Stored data
_____
-- ==== Sys2Proof/Tests/Slice0.lean ====
section
/-! SUPPORT. Tests. The expected results are those of `spec/95_test_vectors.md` (V<n>), or of the rule named at the test. At the
end, for every statement with hypotheses, a state and operands that meet them. -/

namespace Sys2Proof.Tests

set_option maxRecDepth 20000

open Sys2Proof.Machine Sys2Proof.Claims

/-! A small state to start from. -/

/-- The object model of `95_test_vectors.md`. -/
def testObjects : List ObjEntry :=
  [⟨0x1001, true, 4⟩, ⟨0x2002, false, 3⟩, ⟨0x3003, true, 0⟩, ⟨0x4004, true, 300⟩, ⟨0x5005, false, 255⟩]

/-- "Fresh" of `95_test_vectors.md`: just after `init 64`, with that object model. -/
def fresh : State :=
  { State.reset with mtu := 64, initialised := true, env := { Env.reset with objects := testObjects } }

/-- The fresh state in a state of the sequencer with given registers. -/
def inState (st : RxState) (rx : RxRegs) : State := { fresh with rxState := st, rx := rx }

/-- Something of the next state. -/
def view (f : State → α) : Result → Option α
  | .next s => some (f s)
  | .fault _ => none
  | .refused _ => none

/-- The counters in the order of `STAT.GET`. -/
def counters (s : State) : List Nat :=
  [s.stats.rxBytes, s.stats.rxObjects, s.stats.rxErrors, s.stats.txBytes, s.stats.txObjects, s.stats.txErrors]

/-- The registers after byte 0 of V1. -/
def afterSync : RxRegs := { RxRegs.reset with cs := 0xB4, count := 1 }

/-- The registers after byte 2 of V1. -/
def afterSize0 : RxRegs := { RxRegs.reset with cs := 0xBB, count := 3, fld := 1, type := 0x22, len := 0x0C }

/-- The registers after byte 6 of V1. -/
def afterObjId2 : RxRegs :=
  { RxRegs.reset with cs := 0x2E, count := 7, fld := 3, type := 0x22, len := 0x0C, objid := 0x1001 }

/-- The registers after byte 8 of V11. -/
def afterInstId0 : RxRegs :=
  { RxRegs.reset with
    cs := 0x80, count := 9, fld := 1, type := 0x20, len := 0x0D, objid := 0x2002, found := true, paylen := 3
    instid := 2 }

/-- The registers after byte 11 of V1. -/
def afterData3 : RxRegs :=
  { RxRegs.reset with
    cs := 0xD5, count := 12, fld := 4, type := 0x22, len := 0x0C, objid := 0x1001, found := true, single := true
    paylen := 4 }

/-- The state before the last byte of V1. -/
def beforeChecksum : State :=
  { inState .cs afterData3 with rxBuf := [(0, 0x01), (1, 0x02), (2, 0x03), (3, 0x04)] }

/-! WellFormed: one ill-formed term for each check. -/

/-- One byte more than the field `n` can count (R113). -/
def tooLong : List Byte := List.replicate 65536 0

theorem countFits_tooLong : countFits tooLong = false :=
  decide_eq_false (by rw [tooLong, List.length_replicate]; decide)

/-- As many bytes as the field `n` can count (R113). -/
def longest : List Byte := List.replicate 65535 0

theorem countFits_longest : countFits longest = true :=
  decide_eq_true (by rw [longest, List.length_replicate]; decide)

theorem test_wf_crcBlk : (Instr.crcBlk tooLong).wf = false := countFits_tooLong
theorem test_wf_txObj : (Instr.txObj 0 none tooLong).wf = false := countFits_tooLong
theorem test_wf_txObjReq : (Instr.txObjReq 0 none tooLong).wf = false := countFits_tooLong
theorem test_wf_txObjAck : (Instr.txObjAck 0 none tooLong).wf = false := countFits_tooLong
theorem test_wf_txAck : (Instr.txAck 0 none tooLong).wf = false := countFits_tooLong
theorem test_wf_txNack : (Instr.txNack 0 none tooLong).wf = false := countFits_tooLong
theorem test_wf_frameObj : (Instr.frameObj 0 none tooLong).wf = false := countFits_tooLong
theorem test_wf_frameObjReq : (Instr.frameObjReq 0 none tooLong).wf = false := countFits_tooLong
theorem test_wf_frameObjAck : (Instr.frameObjAck 0 none tooLong).wf = false := countFits_tooLong
theorem test_wf_frameAck : (Instr.frameAck 0 none tooLong).wf = false := countFits_tooLong
theorem test_wf_frameNack : (Instr.frameNack 0 none tooLong).wf = false := countFits_tooLong
theorem test_wf_longest : (Instr.crcBlk longest).wf = true := countFits_longest

/-! Decode: a word of every row, from the opcode table and the operand formats of R113 (packing: log 1). -/

theorem test_decode_init : decode [0x00, 0x40, 0x01] = .ok (.init 0x0140) := by rfl
theorem test_decode_rxByte : decode [0x01, 0x3C] = .ok (.rxByte 0x3C) := by rfl
theorem test_decode_crcInit : decode [0x02] = .ok .crcInit := by rfl
theorem test_decode_crcUpd : decode [0x03, 0x31] = .ok (.crcUpd 0x31) := by rfl
theorem test_decode_crcBlk : decode [0x04, 0x03, 0x00, 0x31, 0x32, 0x33] = .ok (.crcBlk [0x31, 0x32, 0x33]) := by rfl
theorem test_decode_statGet : decode [0x05] = .ok .statGet := by rfl
theorem test_decode_statReset : decode [0x06] = .ok .statReset := by rfl
theorem test_decode_txObj :
    decode [0x08, 0x01, 0x10, 0x00, 0x00, 0x00, 0x00, 0x00, 0x02, 0x00, 0x01, 0x02]
      = .ok (.txObj 0x1001 none [0x01, 0x02]) := by rfl
theorem test_decode_txObjReq :
    decode [0x09, 0x02, 0x20, 0x00, 0x00, 0x01, 0xFF, 0xFF, 0x00, 0x00] = .ok (.txObjReq 0x2002 (some 0xFFFF) []) := by
  rfl
theorem test_decode_txObjAck :
    decode [0x0A, 0x78, 0x56, 0x34, 0x12, 0x01, 0xCD, 0xAB, 0x01, 0x00, 0x3C]
      = .ok (.txObjAck 0x12345678 (some 0xABCD) [0x3C]) := by rfl
theorem test_decode_txAck :
    decode [0x0B, 0x01, 0x10, 0x00, 0x00, 0x00, 0xFF, 0xFF, 0x00, 0x00] = .ok (.txAck 0x1001 none []) := by rfl
theorem test_decode_txNack :
    decode [0x0C, 0xAD, 0xDE, 0x00, 0x00, 0x00, 0x00, 0x00, 0x00, 0x00] = .ok (.txNack 0xDEAD none []) := by rfl
theorem test_decode_reservedOp7 : decode [0x07] = .ok .reservedOp7 := by rfl
theorem test_decode_reservedOpD : decode [0x0D] = .ok .reservedOpD := by rfl
theorem test_decode_reservedOpE : decode [0x0E] = .ok .reservedOpE := by rfl
theorem test_decode_reservedOpF : decode [0x0F] = .ok .reservedOpF := by rfl
theorem test_decode_frameObj :
    decode [0x20, 0x01, 0x10, 0x00, 0x00, 0x00, 0x00, 0x00, 0x01, 0x00, 0xAA] = .ok (.frameObj 0x1001 none [0xAA]) := by
  rfl
theorem test_decode_frameObjReq :
    decode [0x21, 0x02, 0x20, 0x00, 0x00, 0x01, 0x05, 0x00, 0x00, 0x00] = .ok (.frameObjReq 0x2002 (some 5) []) := by
  rfl
theorem test_decode_frameObjAck :
    decode [0x22, 0x01, 0x10, 0x00, 0x00, 0x00, 0x00, 0x00, 0x00, 0x00] = .ok (.frameObjAck 0x1001 none []) := by rfl
theorem test_decode_frameAck :
    decode [0x23, 0x01, 0x10, 0x00, 0x00, 0x00, 0x00, 0x00, 0x00, 0x00] = .ok (.frameAck 0x1001 none []) := by rfl
theorem test_decode_frameNack :
    decode [0x24, 0x01, 0x10, 0x00, 0x00, 0x00, 0x00, 0x00, 0x00, 0x00] = .ok (.frameNack 0x1001 none []) := by rfl
theorem test_decode_frameReservedKind5 : decode [0x25] = .ok .frameReservedKind5 := by rfl
theorem test_decode_frameReservedKind6 : decode [0x26] = .ok .frameReservedKind6 := by rfl
theorem test_decode_frameReservedKind7 : decode [0x27] = .ok .frameReservedKind7 := by rfl
theorem test_decode_empty : decode [] = .error .empty := by rfl
theorem test_decode_noSuchWord : decode [0x10] = .error (.noSuchWord 0x10) := by rfl
theorem test_decode_truncated : decode [0x04, 0x02, 0x00, 0x31] = .error .truncated := by rfl
theorem test_decode_hasInst :
    decode [0x0B, 0x01, 0x10, 0x00, 0x00, 0x02, 0x00, 0x00, 0x00, 0x00] = .error (.hasInstNotBit 0x02) := by rfl
theorem test_decode_excess : decode [0x05, 0x00] = .error .excessBytes := by rfl

/-! The checksum engine: V30, V31, V33. -/

theorem test_crc8Byte_top : crc8Byte 0x07 0x00 0x80 = 0x89 := by decide
theorem test_crc8Byte_second : crc8Byte 0x07 0xB4 0x22 = 0xEB := by decide
theorem test_crc8Block_check :
    crc8Block 0x07 0x00 [0x31, 0x32, 0x33, 0x34, 0x35, 0x36, 0x37, 0x38, 0x39] = 0xF4 := by decide
theorem test_crc8Block_otherInit :
    crc8Block 0x07 0xFF [0x31, 0x32, 0x33, 0x34, 0x35, 0x36, 0x37, 0x38, 0x39] = 0xFB := by decide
_____
Problem description |
Please give an exact copy of the lines above, beginning with the line containing "0x02]) := by rfl" and running through the line containing "theorem test_decode_reservedOpF : decode", and of no other lines.

Completed exercise |
      = .ok (.txObj 0x1001 none [0x01, 0x02]) := by rfl
theorem test_decode_txObjReq :
    decode [0x09, 0x02, 0x20, 0x00, 0x00, 0x01, 0xFF, 0xFF, 0x00, 0x00] = .ok (.txObjReq 0x2002 (some 0xFFFF) []) := by
  rfl
theorem test_decode_txObjAck :
    decode [0x0A, 0x78, 0x56, 0x34, 0x12, 0x01, 0xCD, 0xAB, 0x01, 0x00, 0x3C]
      = .ok (.txObjAck 0x12345678 (some 0xABCD) [0x3C]) := by rfl
theorem test_decode_txAck :
    decode [0x0B, 0x01, 0x10, 0x00, 0x00, 0x00, 0xFF, 0xFF, 0x00, 0x00] = .ok (.txAck 0x1001 none []) := by rfl
theorem test_decode_txNack :
    decode [0x0C, 0xAD, 0xDE, 0x00, 0x00, 0x00, 0x00, 0x00, 0x00, 0x00] = .ok (.txNack 0xDEAD none []) := by rfl
theorem test_decode_reservedOp7 : decode [0x07] = .ok .reservedOp7 := by rfl
theorem test_decode_reservedOpD : decode [0x0D] = .ok .reservedOpD := by rfl
theorem test_decode_reservedOpE : decode [0x0E] = .ok .reservedOpE := by rfl
theorem test_decode_reservedOpF : decode [0x0F] = .ok .reservedOpF := by rfl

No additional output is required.